= Your objective =
Transcribe, verbatim, every line from the start of the entries through the line that contains "simp only [execVecTest, Host.Outcome.next.injEq]"; include both boundary lines and omit all others.

________

theorem execVecTest_only {α : Type} (π : State → α) (h : ∀ s x0, look π { s with host := x0 } = look π s) (value : Nat) (s : State) (t : State) (he : execVecTest value s = .next t) :
    look π t = look π s := by
  simp only [execVecTest, Host.Outcome.next.injEq] at he; subst he; repeat' (first | (simp [h]; done) | split)

@[simp ↓] theorem unmask_only {α : Type} (π : State → α) (h : ∀ s x0, look π { s with host := x0 } = look π s) (v : Nat) (s : State) :
    look π (unmask v s) = look π s := by
  simp only [unmask]; repeat' (first | (simp [h]; done) | split)

@[simp ↓] theorem writeMsix_only {α : Type} (π : State → α) (h : ∀ s x0, look π { s with host := x0 } = look π s) (k value : Nat) (s : State) :
    look π (writeMsix k value s) = look π s := by
  simp [writeMsix, h]

@[simp ↓] theorem writeReg_only {α : Type} (π : State → α) (h : ∀ s x0 x1 x2, look π { s with time := x0, host := x1, log := x2 } = look π s) (off value : Nat) (s : State) :
    look π (writeReg off value s) = look π s := by
  simp only [writeReg]; repeat' (first | (simp [h]; done) | split)

theorem execRegisterWrite_only {α : Type} (π : State → α) (h : ∀ s x0 x1 x2, look π { s with time := x0, host := x1, log := x2 } = look π s) (offset value : Nat) (s : State) (t : State) (he : execRegisterWrite offset value s = .next t) :
    look π t = look π s := by
  unfold execRegisterWrite at he; (repeat' split at he) <;> simp only [Host.Outcome.next.injEq, reduceCtorEq] at he <;> subst he <;> repeat' (first | (simp [h]; done) | (refine (look_foldl π _ ?_ _ _).trans ?_) | split | intro _ | simp [takeNat, takeQty, h])

@[simp ↓] theorem openSessionSpec_only {α : Type} (π : State → α) (h : ∀ s x0 x1, look π { s with host := x0, log := x1 } = look π s) (k : Nat) (p : Packet) (s : State) :
    look π (openSessionSpec.run k p s).state = look π s := by
  simp only [openSessionSpec, fail]; repeat' (first | (simp [h, fail]; done) | split)

theorem execOpenSession_only {α : Type} (π : State → α) (h : ∀ s x0 x1 x2 x3, look π { s with tt := x0, cons := x1, host := x2, log := x3 } = look π s) (p : Packet) (s : State) (t : State) (he : execOpenSession p s = .next t) :
    look π t = look π s := by
  simp only [execOpenSession, Host.Outcome.next.injEq] at he; subst he; exact processPacket_only π _ _ _ (by simp [h]) (fun _ _ _ => by simp [h])

@[simp ↓] theorem closeSessionSpec_only {α : Type} (π : State → α) (h : ∀ s x0 x1, look π { s with host := x0, log := x1 } = look π s) (k : Nat) (p : Packet) (s : State) :
    look π (closeSessionSpec.run k p s).state = look π s := by
  simp [closeSessionSpec, fail, h]

theorem execCloseSession_only {α : Type} (π : State → α) (h : ∀ s x0 x1 x2 x3, look π { s with tt := x0, cons := x1, host := x2, log := x3 } = look π s) (p : Packet) (s : State) (t : State) (he : execCloseSession p s = .next t) :
    look π t = look π s := by
  simp only [execCloseSession, Host.Outcome.next.injEq] at he; subst he; exact processPacket_only π _ _ _ (by simp [h]) (fun _ _ _ => by simp [h])

theorem execSessionTimeout_only {α : Type} (π : State → α) (h : ∀ s x0 x1, look π { s with host := x0, log := x1 } = look π s) (slot : Nat) (s : State) (t : State) (he : execSessionTimeout slot s = .next t) :
    look π t = look π s := by
  simp only [execSessionTimeout, Host.Outcome.next.injEq] at he; subst he; repeat' (first | (simp [h]; done) | split)

@[simp ↓] theorem onSlot_only {α : Type} (π : State → α) (h : ∀ s x0, look π { s with host := x0 } = look π s) (k tag : Nat) (f : Slot → Slot) (s : State) :
    look π (onSlot k tag f s) = look π s := by
  simp [onSlot, h]

@[simp ↓] theorem getResultSpec_only {α : Type} (π : State → α) (h : ∀ s x0, look π { s with host := x0 } = look π s) (k : Nat) (p : Packet) (s : State) :
    look π (getResultSpec.run k p s).state = look π s := by
  simp only [getResultSpec, fail]; repeat' (first | (simp [h, fail]; done) | split)

theorem execGetResult_only {α : Type} (π : State → α) (h : ∀ s x0 x1 x2, look π { s with tt := x0, cons := x1, host := x2 } = look π s) (p : Packet) (s : State) (t : State) (he : execGetResult p s = .next t) :
    look π t = look π s := by
  simp only [execGetResult, Host.Outcome.next.injEq] at he; subst he; exact processPacket_only π _ _ _ (by simp [h]) (fun _ _ _ => by simp [h])

@[simp ↓] theorem ackResultSpec_only {α : Type} (π : State → α) (h : ∀ s x0, look π { s with host := x0 } = look π s) (k : Nat) (p : Packet) (s : State) :
    look π (ackResultSpec.run k p s).state = look π s := by
  simp only [ackResultSpec, fail]; repeat' (first | (simp [h, fail]; done) | split)

theorem execAckResult_only {α : Type} (π : State → α) (h : ∀ s x0 x1 x2, look π { s with tt := x0, cons := x1, host := x2 } = look π s) (p : Packet) (s : State) (t : State) (he : execAckResult p s = .next t) :
    look π t = look π s := by
  simp only [execAckResult, Host.Outcome.next.injEq] at he; subst he; exact processPacket_only π _ _ _ (by simp [h]) (fun _ _ _ => by simp [h])

theorem execCompletionReply_only {α : Type} (π : State → α) (h : ∀ s x0 x1 x2, look π { s with tt := x0, cons := x1, host := x2 } = look π s) (slot tag : Nat) (s : State) (t : State) (he : execCompletionReply slot tag s = .next t) :
    look π t = look π s := by
  simp only [execCompletionReply, Host.Outcome.next.injEq] at he; subst he; repeat' (first | (simp [h]; done) | split)

@[simp ↓] theorem pingSpec_only {α : Type} (π : State → α) (k : Nat) (p : Packet) (s : State) :
    look π (pingSpec.run k p s).state = look π s := by
  simp [pingSpec, fail]

theorem execPing_only {α : Type} (π : State → α) (h : ∀ s x0 x1 x2, look π { s with tt := x0, cons := x1, host := x2 } = look π s) (p : Packet) (s : State) (t : State) (he : execPing p s = .next t) :
    look π t = look π s := by
  simp only [execPing, Host.Outcome.next.injEq] at he; subst he; exact processPacket_only π _ _ _ (by simp [h]) (fun _ _ _ => by simp [h])

@[simp ↓] theorem getIdentitySpec_only {α : Type} (π : State → α) (k : Nat) (p : Packet) (s : State) :
    look π (getIdentitySpec.run k p s).state = look π s := by
  simp [getIdentitySpec, fail]

theorem execGetIdentity_only {α : Type} (π : State → α) (h : ∀ s x0 x1 x2, look π { s with tt := x0, cons := x1, host := x2 } = look π s) (p : Packet) (s : State) (t : State) (he : execGetIdentity p s = .next t) :
    look π t = look π s := by
  simp only [execGetIdentity, Host.Outcome.next.injEq] at he; subst he; exact processPacket_only π _ _ _ (by simp [h]) (fun _ _ _ => by simp [h])

@[simp ↓] theorem getStateSpec_only {α : Type} (π : State → α) (k : Nat) (p : Packet) (s : State) :
    look π (getStateSpec.run k p s).state = look π s := by
  simp [getStateSpec, fail]

theorem execGetState_only {α : Type} (π : State → α) (h : ∀ s x0 x1 x2, look π { s with tt := x0, cons := x1, host := x2 } = look π s) (p : Packet) (s : State) (t : State) (he : execGetState p s = .next t) :
    look π t = look π s := by
  simp only [execGetState, Host.Outcome.next.injEq] at he; subst he; exact processPacket_only π _ _ _ (by simp [h]) (fun _ _ _ => by simp [h])

@[simp ↓] theorem setModeSpec_only {α : Type} (π : State → α) (h : ∀ s x0, look π { s with host := x0 } = look π s) (k : Nat) (p : Packet) (s : State) :
    look π (setModeSpec.run k p s).state = look π s := by
  simp only [setModeSpec, fail]; repeat' (first | (simp [h, fail]; done) | split)
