/-! ### Machine/Timetable.lean -/

@[simp ↓] theorem missTracking_only {α : Type} (π : State → α) (h : ∀ s x0, look π { s with ref := x0 } = look π s) (s : State) :
    look π (missTracking s) = look π s := by
  unfold missTracking
  generalize ht : List.foldl _ _ _ = t
  have e : look π t = look π s := by
    rw [← ht]
    exact look_foldl π _ (fun s i => by split <;> simp [h]) _ _
  simp [h, e]

@[simp ↓] theorem holdEffect_only {α : Type} (π : State → α) (h : ∀ s x0 x1 x2 x3 x4 x5 x6 x7 x8 x9, look π { s with tt := x0, inp := x1, ref := x2, fus := x3, obs := x4, ctl := x5, servoUndo := x6, alloc := x7, host := x8, log := x9 } = look π s) (act : Nat) (s : State) :
    look π (holdEffect act s) = look π s := by
  simp only [holdEffect]; repeat' (first | (simp [h]; done) | split)

@[simp ↓] theorem passHeld_only {α : Type} (π : State → α) (h : ∀ s x0, look π { s with tt := x0 } = look π s) (act : Nat) (s : State) :
    look π (passHeld act s) = look π s := by
  simp only [passHeld]; repeat' (first | (simp [h]; done) | split)

@[simp ↓] theorem holdActivity_only {α : Type} (π : State → α) (h : ∀ s x0 x1 x2 x3 x4 x5 x6 x7 x8 x9 x10 x11, look π { s with free := x0, tt := x1, inp := x2, ref := x3, fus := x4, obs := x5, ctl := x6, servoUndo := x7, alloc := x8, lanes := x9, host := x10, log := x11 } = look π s) (act : Nat) (lanes full : List Lane) (s : State) :
    look π (holdActivity act lanes full s) = look π s := by
  simp only [holdActivity]; repeat' (first | (simp [h]; done) | split)

@[simp ↓] theorem fullCharge_only {α : Type} (π : State → α) (h : ∀ s x0, look π { s with tt := x0 } = look π s) (act : Nat) (lanes : List Lane) (s : State) :
    look π (fullCharge act lanes s) = look π s := by
  simp [fullCharge, h]

theorem execHeldAtSignal_only {α : Type} (π : State → α) (h : ∀ s x0 x1 x2 x3 x4 x5 x6 x7 x8 x9 x10 x11, look π { s with free := x0, tt := x1, inp := x2, ref := x3, fus := x4, obs := x5, ctl := x6, servoUndo := x7, alloc := x8, lanes := x9, host := x10, log := x11 } = look π s) (act : Nat) (held : Lane3 Bool) (s : State) (t : State) (he : execHeldAtSignal act held s = .next t) :
    look π t = look π s := by
  simp only [execHeldAtSignal, Host.Outcome.next.injEq] at he; subst he; repeat' (first | (simp [h]; done) | split)

theorem execOutcomeTimeout_only {α : Type} (π : State → α) (h : ∀ s x0 x1 x2 x3 x4 x5 x6 x7 x8 x9 x10 x11 x12 x13, look π { s with free := x0, tt := x1, inp := x2, ref := x3, fus := x4, obs := x5, ctl := x6, servoUndo := x7, alloc := x8, lanes := x9, cons := x10, host := x11, log := x12, pow := x13 } = look π s) (act : Nat) (lane : Lane) (s : State) (t : State) (he : execOutcomeTimeout act lane s = .next t) :
    look π t = look π s := by
  simp only [execOutcomeTimeout, Host.Outcome.next.injEq] at he; subst he; repeat' (first | (simp [h]; done) | split)

@[simp ↓] theorem notStarted_only {α : Type} (π : State → α) (h : ∀ s x0 x1 x2 x3 x4 x5 x6 x7 x8 x9, look π { s with tt := x0, inp := x1, ref := x2, fus := x3, obs := x4, ctl := x5, servoUndo := x6, alloc := x7, host := x8, log := x9 } = look π s) (s : State) (act : Nat) :
    look π (notStarted s act) = look π s := by
  simp [notStarted, h]

@[simp ↓] theorem closingFault_only {α : Type} (π : State → α) (h : ∀ s x0 x1 x2 x3 x4 x5 x6, look π { s with tt := x0, inp := x1, lanes := x2, cons := x3, host := x4, log := x5, pow := x6 } = look π s) (lanes : List Lane) (s : State) :
    look π (closingFault lanes s) = look π s := by
  simp only [closingFault]; repeat' (first | (simp [h]; done) | split)

theorem execChainClosingHold_only {α : Type} (π : State → α) (h : ∀ s x0 x1 x2 x3 x4 x5 x6 x7 x8 x9 x10 x11 x12 x13, look π { s with free := x0, tt := x1, inp := x2, ref := x3, fus := x4, obs := x5, ctl := x6, servoUndo := x7, alloc := x8, lanes := x9, cons := x10, host := x11, log := x12, pow := x13 } = look π s) (running : Lane3 Bool) (s : State) (t : State) (he : execChainClosingHold running s = .next t) :
    look π t = look π s := by
  simp only [execChainClosingHold, Host.Outcome.next.injEq] at he; subst he; repeat' (first | (simp [h]; done) | (refine (look_foldl π _ ?_ _ _).trans ?_) | split | intro _ | simp [takeNat, takeQty, h])

theorem execPersistentHold_only {α : Type} (π : State → α) (h : ∀ s x0 x1 x2 x3 x4, look π { s with lanes := x0, cons := x1, host := x2, log := x3, pow := x4 } = look π s) (act : Nat) (s : State) (t : State) (he : execPersistentHold act s = .next t) :
    look π t = look π s := by
  simp only [execPersistentHold, Host.Outcome.next.injEq] at he; subst he; repeat' (first | (simp [h]; done) | split)

theorem execHousekeeping_only {α : Type} (π : State → α) (h : ∀ s x0 x1 x2 x3 x4 x5 x6 x7 x8 x9 x10, look π { s with free := x0, tt := x1, inp := x2, servoUndo := x3, lanes := x4, jx := x5, cons := x6, host := x7, log := x8, disp := x9, pow := x10 } = look π s) (rep : Lane3 ItemReport) (found : ScrubIn) (s : State) (t : State) (he : execHousekeeping rep found s = .next t) :
    look π t = look π s := by
  simp only [execHousekeeping, Host.Outcome.next.injEq] at he; subst he; repeat' (first | (simp [h]; done) | split)

@[simp ↓] theorem writeChunk_only {α : Type} (π : State → α) (h : ∀ s x0 x1, look π { s with mram := x0, host := x1 } = look π s) (slot offset : Nat) (data : List Byte) (task : Task) (verified : Bool) (s : State) :
    look π (writeChunk slot offset data task verified s) = look π s := by
  simp only [writeChunk]; repeat' (first | (simp [h]; done) | split)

________

= Exercise output =
theorem execVecTest_only {α : Type} (π : State → α) (h : ∀ s x0, look π { s with host := x0 } = look π s) (value : Nat) (s : State) (t : State) (he : execVecTest value s = .next t) :
    look π t = look π s := by
  simp only [execVecTest, Host.Outcome.next.injEq] at he; subst he; repeat' (first | (simp [h]; done) | split)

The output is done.